以前、先生に一人きりの学生生活の中でガキだった俺の存在が癒しだったと言われた時には疑って掛かったものの、間違いでは無かったらしい。
そうだとしたのなら、俺もアンタに何か残す事が出来たのだろうか。
「なぁ、アンタは……もう悔いは残してないんですよね。これで、良かったんですよね」
真那さんの遺体はあの日、先生がやってきてから然るべき処置をされて弔われた。
半身が呪霊となり掛けて居た為、内々に行われた葬儀に参列する者は少なく、その死因も任務によるものとして処理されて居る。

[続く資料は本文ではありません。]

-- ==== Sys2Proof/Config.lean ====
section
/-! DEFINITION. What an implementation of the block fixes: the parameters the spec leaves open (00_scope.md R11),
held as data so that statements range over every value of them, and the free bits of the policy `havoc`. -/

namespace Sys2Proof

/-- `FLAG_AC_P_POLICY` (R11, 43_arithmetic.md R164): what an arithmetic result does to AC and P. -/
inductive FlagPolicy where
  /-- AC and P keep their values: the source's own statement, the default. -/
  | unchanged
  /-- AC and P each receive an arbitrary bit. -/
  | havoc
  /-- AC and P as the Intel 8080's addition sets them. -/
  | intel8080
deriving DecidableEq, Repr

/-- The parameters of R11 that a step depends on. R36 calls them constants of the block: no step changes them
(log entry 1). `INIT_MEM` and `INPUT`, the other two rows of R11, are the memory and the input stream of the state. -/
structure Config where
  /-- `IN_ADDR`, the input device register (20_memory.md R53). -/
  inAddr : Word
  /-- `OUT_ADDR`, the output device register (20_memory.md R55). -/
  outAddr : Word
  /-- `NOP_ALIASES`, the set of opcodes that mean no-operation (30_encoding.md R90), listed in rising order. -/
  nopAliases : List Byte
  /-- `CYCLE_COST`: the cost of opcode n is entry n (30_encoding.md R92). -/
  cycleCost : List Nat
  /-- `FLAG_AC_P_POLICY` (43_arithmetic.md R164). -/
  flagPolicy : FlagPolicy
deriving DecidableEq, Repr

/-- The bit of draw n under the policy `havoc` (R164): nothing constrains it (log entry 9). -/
opaque Config.freeBit : Nat → Bool

end Sys2Proof
end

そんな事は高専では日常の出来事で、関わりの薄い人間の記憶から真那さんの影は少しずつ薄れて行って居るのを感じるのがもどかしい。
今は高専の敷地内の共同墓地で安らかな眠りに付き、俺は時折こうして真那さんの元を訪れる事が習慣になって居た。
そこには絶えずここに眠る誰かの為に手向けられて居るであろう献花が置かれており、俺は毎回手ぶらできてしまう事に心苦しさを感じて居た。
花の一つでも手向けてやればと思うのに、アンタの好きな花を俺は知らない。
好きな映画や、好む本も、何一つ知らなかった。
唯一知って居るのは甘いものがあまり得意では無いと言う事だけで、贈り物の一つすらしてやらなかった自分は、気持ちを押し付けるだけで一体あの人の何を見てきたのかと過去の自分を責め立てたくなる。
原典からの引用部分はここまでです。